Floyd Sparks of the Tuna Kahuna caught six of the 15- to 25-pound class yellowfin tuna between the 371 Bank and the lower end of the Kidney Bank at 26 miles, 212 degrees from Point Loma. He said they stopped on a meter mark, drifted and chummed, and the fish stayed with the boat and boil on the chum. In addition to the yellowfin, they had some 100-pound bluefin boiling but they could not get them to bite.

Marlin fishing has been fair with action being reported in the Catalina region 1 to 4 miles off the Slide, 1 to 4 miles off the Can Dump, 1 to 2 miles off Avalon, at the Avalon Bank around the 125 Spot and at the 14 Mile Bank. There are occasional tailers, sleepers and jumpers being seen and some blind jig strikes to be found. There have also been some showings of swordfish off the Avalon Bank, 14 Mile Bank and Avalon. There has also been an some swordfish hooked and boated by anglers using the deep-drop technique.

The Coronado Islands have not seen much fishing pressure lately due to solid fishing offshore. The best areas for finding surface action have been along the weather side of North Island, the north end of South Island, the Ribbon Kelp and the South Kelp. Good areas for the bottom fishing have been at the South Kelp Ridge in 25 to 40 fathoms and the hard bottom areas to the north, the northwest and the northeast of North Island in 20 to 45 fathoms of water.

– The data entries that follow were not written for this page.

theorem witness_FitIsTheOpenInterval :
    config.tol ≤ config.pSyncHigh ∧ fits config 500 200 = false ∧ fits config 500 800 = false
      ∧ fits config 500 201 = true ∧ fits config 500 799 = true := by decide

theorem witness_FitVectorsThatOccur :
    13 ≤ 13 ∧ 13 ≤ 32 ∧ fitVector config (750 : BitVec 13) = 0b1001 ∧ fitVector config (4000 : BitVec 13) = 0b0100 := by
  decide

/-- The first part with windows widened until a duration fits both (R75), and each bit with the literal ones. -/
theorem witness_ZeroIsEvaluatedBeforeOne :
    let s := st .readBitEnd 0 0 6000 true
    let wide := { config with tol := 600 }
    s.enable = true ∧ s.state = .readBitEnd
      ∧ fitZero wide (duration 7500 s.lastTs) = true ∧ fitOne wide (duration 7500 s.lastTs) = true
      ∧ fitZero config (duration 7701 s.lastTs) = false ∧ fitOne config (duration 7701 s.lastTs) = true := by decide

theorem witness_SyncHighFitEntersSearchSyncLow :
    let s := st .searchSyncHigh 0 0 1000 true
    s.enable = true ∧ s.state = .searchSyncHigh ∧ fitSyncHigh config (duration 1201 s.lastTs) = true
      ∧ fitSyncHigh config (duration 1799 s.lastTs) = true ∧ (0x109 : DispatchWord) &&& 0x1F8 = 0x108 := by decide

theorem witness_SyncHighMissKeepsSearching :
    let s := st .searchSyncHigh 0 0 1000 true
    s.enable = true ∧ s.state = .searchSyncHigh ∧ fitSyncHigh config (duration 1200 s.lastTs) = false
      ∧ fitSyncHigh config (duration 1800 s.lastTs) = false ∧ (0x107 : DispatchWord) &&& 0x1F8 = 0x100 := by decide

theorem witness_HighInSearchSyncHighIsIgnored :
    let s := st .searchSyncHigh 0 0 0 true
    s.enable = true ∧ s.state = .searchSyncHigh ∧ (0x11F : DispatchWord) &&& 0x1F0 = 0x110 := by decide

theorem witness_SyncLowFitClearsAndStartsReading :
    let s := st .searchSyncLow 0x120000000 7 1500 true
    s.enable = true ∧ s.state = .searchSyncLow ∧ fitSyncLow config (duration 5201 s.lastTs) = true
      ∧ fitSyncLow config (duration 5799 s.lastTs) = true ∧ (0x134 : DispatchWord) &&& 0x1F4 = 0x134
      ∧ Row.rbeHOne ≠ .sslHFit ∧ nextOf (performRow config .rbeHOne 74500 atLast) ≠ none := by decide

theorem witness_SyncLowMissResetsTheSearch :
    let s := st .searchSyncLow 0 0 1500 true
    s.enable = true ∧ s.state = .searchSyncLow ∧ fitSyncLow config (duration 5200 s.lastTs) = false
      ∧ fitSyncLow config (duration 5800 s.lastTs) = false ∧ (0x13B : DispatchWord) &&& 0x1F4 = 0x130 := by decide

theorem witness_LowInSearchSyncLowIsIgnored :
    let s := st .searchSyncLow 0 0 1500 true
    s.enable = true ∧ s.state = .searchSyncLow ∧ (0x124 : DispatchWord) &&& 0x1F0 = 0x120 := by decide

theorem witness_LowInReadBitStartOpensTheBit :
    let s := st .readBitStart 0 0 5500 true
    s.enable = true ∧ s.state = .readBitStart ∧ (0x14F : DispatchWord) &&& 0x1F0 = 0x140 := by decide

theorem witness_HighInReadBitStartIsIgnored :
    let s := st .readBitStart 0 0 5500 true
    s.enable = true ∧ s.state = .readBitStart ∧ (0x150 : DispatchWord) &&& 0x1F0 = 0x150 := by decide

theorem witness_ZeroPulseAppendsZero :
    atLast.enable = true ∧ atLast.state = .readBitEnd ∧ fitZero config (duration 73799 atLast.lastTs) = true
      ∧ (0x179 : DispatchWord) &&& 0x1F1 = 0x171 ∧ atLast.bitCount.toNat < 36
      ∧ 36 ≤ (st .readBitEnd 0 36 6000 true).bitCount.toNat
      ∧ fitZero config (duration 6701 (st .readBitEnd 0 36 6000 true).lastTs) = true := by decide

theorem witness_OnePulseAppendsOne :
    atLast.enable = true ∧ atLast.state = .readBitEnd ∧ fitOne config (duration 74799 atLast.lastTs) = true
      ∧ (0x17A : DispatchWord) &&& 0x1F3 = 0x172 ∧ atLast.bitCount.toNat < 36
      ∧ 36 ≤ (st .readBitEnd 0 36 6000 true).bitCount.toNat
      ∧ fitOne config (duration 7701 (st .readBitEnd 0 36 6000 true).lastTs) = true := by decide

theorem witness_MisfitInReadBitEndAbortsThePacket :
    let s := st .readBitEnd 0x123456789 36 90000 true
    s.enable = true ∧ s.state = .readBitEnd ∧ fitZero config (duration 91300 s.lastTs) = false
      ∧ fitOne config (duration 91300 s.lastTs) = false ∧ (0x17C : DispatchWord) &&& 0x1F3 = 0x170 := by decide

theorem witness_LowInReadBitEndIsIgnored :
    let s := st .readBitEnd 0 0 6000 true
    s.enable = true ∧ s.state = .readBitEnd ∧ (0x161 : DispatchWord) &&& 0x1F0 = 0x160 := by decide

theorem witness_IdleAndReservedStatesHold :
    (st .idle 0 0 0 true).enable = true ∧ isReachableState .idle = false ∧ isReachableState .rsvd5 = false
      ∧ isReachableState .rsvd6 = false ∧ isReachableState .rsvd7 = false
      ∧ (0x19F : DispatchWord) &&& 0x1E0 = 0x180 ∧ (0x1BF : DispatchWord) &&& 0x1E0 = 0x1A0
      ∧ (0x1C0 : DispatchWord) &&& 0x1E0 = 0x1C0 ∧ (0x1FF : DispatchWord) &&& 0x1E0 = 0x1E0 := by decide

theorem witness_GuardedEdgeIsANoOp : complete.enable = false := by decide

theorem witness_DisabledBlockKeepsItsTuple :
    complete.enable = false
      ∧ ∀ i ∈ [Instr.edge 75000 .low, .nop, .decode 1 2, .rbsL 0x140 5], i ≠ Instr.rearm ∧ i ≠ .reset := by decide

/-- A word of another pattern, a word of the other `enable`, a word of another state. -/
theorem witness_RowNotSelectedWritesNothing :
    (0x100 : DispatchWord) &&& rowMask .sshLFit ≠ rowMatch .sshLFit
      ∧ (0x108 : DispatchWord).getLsbD 8 ≠ complete.enable
      ∧ (0x108 : DispatchWord).extractLsb' 5 3 ≠ atLast.stateO := by decide

theorem witness_AppendWritesPosition35MinusCounter :
    atLast.bitCount.toNat ≤ 35 ∧ atLast.bitCount.toNat + 1 = 36
      ∧ State.reset.bitCount.toNat ≤ 35 ∧ State.reset.bitCount.toNat + 1 ≠ 36 := by decide

/-- Low pulses at both ends of their windows for a pattern with both bits. -/
theorem witness_CanonicalSequenceDeliversThePacket :
    let p : Acc := 0x123456789
    let bits : List (Timestamp × Timestamp) :=
      (List.range 36).map fun k => (900000, if p.getLsbD (35 - k) then (if k < 20 then 1701 else 2299) else (if k < 20 then 701 else 1299))
    State.reset.state = .searchSyncHigh ∧ State.reset.enable = true ∧ bits.length = 36
      ∧ 201 ≤ (799 : Timestamp).toNat ∧ (799 : Timestamp).toNat ≤ 799
      ∧ 3701 ≤ (3701 : Timestamp).toNat ∧ (3701 : Timestamp).toNat ≤ 4299
      ∧ ∀ (k : Nat) (h : k < bits.length),
        if p.getLsbD (35 - k) then 1701 ≤ bits[k].2.toNat ∧ bits[k].2.toNat ≤ 2299
        else 701 ≤ bits[k].2.toNat ∧ bits[k].2.toNat ≤ 1299 := by
  refine ⟨rfl, rfl, rfl, by decide, by decide, by decide, by decide, fun k h => ?_⟩
  simp only [List.getElem_map, List.getElem_range]
  split <;> split <;> decide

theorem witness_NominalSequenceDeliversThePacket :
    State.reset.state = .searchSyncHigh ∧ State.reset.enable = true := by decide

theorem witness_EveryEdgeBelow36BitsIsDefined : atLast.bitCount.toNat ≤ 35 := by decide

theorem witness_OverrunIsTheOnlyStop :
    exec (.rbeHZero 0x171 5) (st .readBitEnd 0 36 0 true) = .fault .overrun := rfl

theorem witness_LastTimestampIsThatOfTheLastEnabledEdge :
    nextOf (exec (.edge 74500 .high) atLast) ≠ none ∧ atLast.enable = true
      ∧ nextOf (exec (.edge 75000 .low) complete) ≠ none ∧ complete.enable = false
      ∧ nextOf (exec (.decode 1 2) atLast) ≠ none ∧ isDecoderOp (.decode 1 2) = true := by decide

theorem witness_EnableFallsOnlyOnCompletion :
    atLast.enable = true ∧ (nextOf (exec (.edge 74500 .high) atLast)).map State.enable = some false
      ∧ complete.enable = false ∧ (nextOf (exec .rearm complete)).map State.enable = some true := by decide

theorem witness_AccumulatorIsWrittenInThreePlaces :
    (nextOf (exec .reset atLast)).map State.acc = some 0 ∧ atLast.acc ≠ 0
      ∧ (nextOf (exec (.edge 5500 .high) (st .searchSyncLow 1 7 1500 true))).map State.acc = some 0
      ∧ (nextOf (exec (.edge 74500 .high) atLast)).map State.acc = some 0x123456789
      ∧ atLast.acc ≠ 0x123456789
      ∧ (nextOf (exec (.sslHFit 0x134 5) (st .searchSyncLow 1 7 1500 true))).map State.acc = some 0
      ∧ (nextOf (exec (.rbeHOne 0x172 5) atLast)).map State.acc = some 0x123456789 := by decide

theorem witness_IdleIsNeverEntered :
    (nextOf (exec (.edge 5 .low) (st .idle 0 0 0 true))).map State.state = some .idle
      ∧ (nextOf (exec .reset (st .idle 0 0 0 true))).map State.state = some .searchSyncHigh := by decide

theorem witness_EachStateConsultsItsOwnFitsOnly :
    (st .searchSyncHigh 0 0 1000 true).enable = true
      ∧ fitSyncHigh config (duration 1500 (1000 : Timestamp)) = fitSyncHigh config (duration 1500 (701 : Timestamp))
      ∧ fitSyncLow config (duration 9000 (5000 : Timestamp)) = fitSyncLow config (duration 9000 (4701 : Timestamp))
      ∧ fitZero config (duration 9000 (8000 : Timestamp)) = fitZero config (duration 9000 (7701 : Timestamp))
      ∧ fitZero config (duration 9000 (7000 : Timestamp)) = fitZero config (duration 9000 (6701 : Timestamp))
      ∧ fitZero config (duration 9000 (7000 : Timestamp)) = false
      ∧ fitOne config (duration 9000 (7000 : Timestamp)) = fitOne config (duration 9000 (6701 : Timestamp))
      ∧ DecState.readBitStart ≠ .readBitEnd := by decide

theorem witness_RearmWithoutResetMayOverrun :
    complete.enable = false ∧ complete.state = .readBitStart ∧ complete.bitCount = 36
      ∧ fitZero config (duration 94000 (90000 : Timestamp)) = false
      ∧ fitOne config (duration 94000 (90000 : Timestamp)) = false
      ∧ fitZero config (duration 91000 (90000 : Timestamp)) = true
      ∧ fitOne config (duration 92000 (90000 : Timestamp)) = true := by decide

theorem witness_SameInstantOrder : complete.enable = false := by decide

theorem witness_UnusedBitsAreIgnored :
    ∀ j, j < 36 → j ≠ 26 → ¬ (8 ≤ j ∧ j ≤ 11) →
      (0x123456789 : BitVec 36).getLsbD j = (0xFF127456089 : BitVec 64).getLsbD j := by decide

theorem witness_TemperatureIsTempRawTenths : Config.tempSigned { config with tempSigned := true } = true := by decide

theorem witness_FrameOfTheTwoComponents :
    nextOf (exec (.edge 74500 .high) atLast) ≠ none ∧ isDecoderOp (.edge 74500 .high) = false
      ∧ nextOf (exec (.fieldTemp 0x123456789) atLast) ≠ none ∧ isDecoderOp (.fieldTemp 0x123456789) = true := by decide

theorem witness_EveryStepKeepsTheInvariant :
    (atLast.present [.cmd 0x300012304]).Inv ∧ nextOf (step (atLast.present [.cmd 0x300012304])) ≠ none
      ∧ complete.Inv := by decide

/-- An armed block with a re-arm waiting, and a completed one with a reset waiting. -/
theorem witness_NoOverrunWithoutABareRearm :
    (State.reset.present [.cmd 0x400000000]).Armed ∧ (State.reset.present [.cmd 0x400000000]).enable = true
      ∧ decode (.cmd 0x400000000) = .rearm
      ∧ (complete.present [.cmd 0x600000000]).Armed ∧ decode (.cmd 0x600000000) ≠ .rearm := by decide

theorem witness_EnvironmentGetsBackWhatTheTableSays : complete.enable = false ∧ atLast.enable = true := by decide

/-- A packet that is ready, a part of it read; and the edge that completes one. -/
theorem witness_EveryInteractionKeepsWhatWasTaken :
    (reader true 0x0FFFFFFFF 0x123456789).Agrees complete ∧ nextOf ((Act.take 0xF00000000).perform complete) ≠ none
      ∧ (reader false 0 0).Agrees atLast ∧ nextOf ((Act.edge 74500 .high 74500).perform atLast) = some complete := by decide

The fishing along the San Diego County coast continues to be good for a mix of sand bass, calico bass, reds, rockfish, whitefish and sculpin and there has also been a chance at finding a few small bonito biting along with a chance at a bonus lingcod, halibut or yellowtail.

Calico bass continue to provide most of the surface fishing action with kelp bed areas up and down much of the San Diego County coast producing action. Some of the more productive areas for calicos have been the Point Loma Kelp Beds, the kelp at the upper end of La Jolla, the kelp bed areas between Solana Beach and South Carls­bad, the Barn Kelp, Yellowtail Kelp and the kelp off Box Canyon.

Yellowtail fishing remains generally slow, but there has been a bit of improvement with the past week seeing a bit of yellowtail activity at the upper end of La Jolla. There have also been some small bonito biting along the edges of the same kelp bed areas as are mentioned above.

Rockfish are a significant part of the coastal fishing picture with recent reports of good rockfish catches coming from hard bottom areas around the Whistler Buoy at Point Loma, the Green Tank at Point Loma, the upper end of La Jolla, Torrey Pines, Del Mar and Box Canyon.

Hard bottom and structure spots have also been producing some bass and sculpin with productive places being the Imperial Beach Pipeline, hard bottom spots between the Imperial Beach Pipeline and the Mexico border, the hard bottom to the north and northwest of Buoy #3 at Point Loma, the Green Tank, the upper end of La Jolla, Del Mar, the Anderson and Buccaneer Pipelines, the artificial reefs outside of Oceanside and Box Canyon.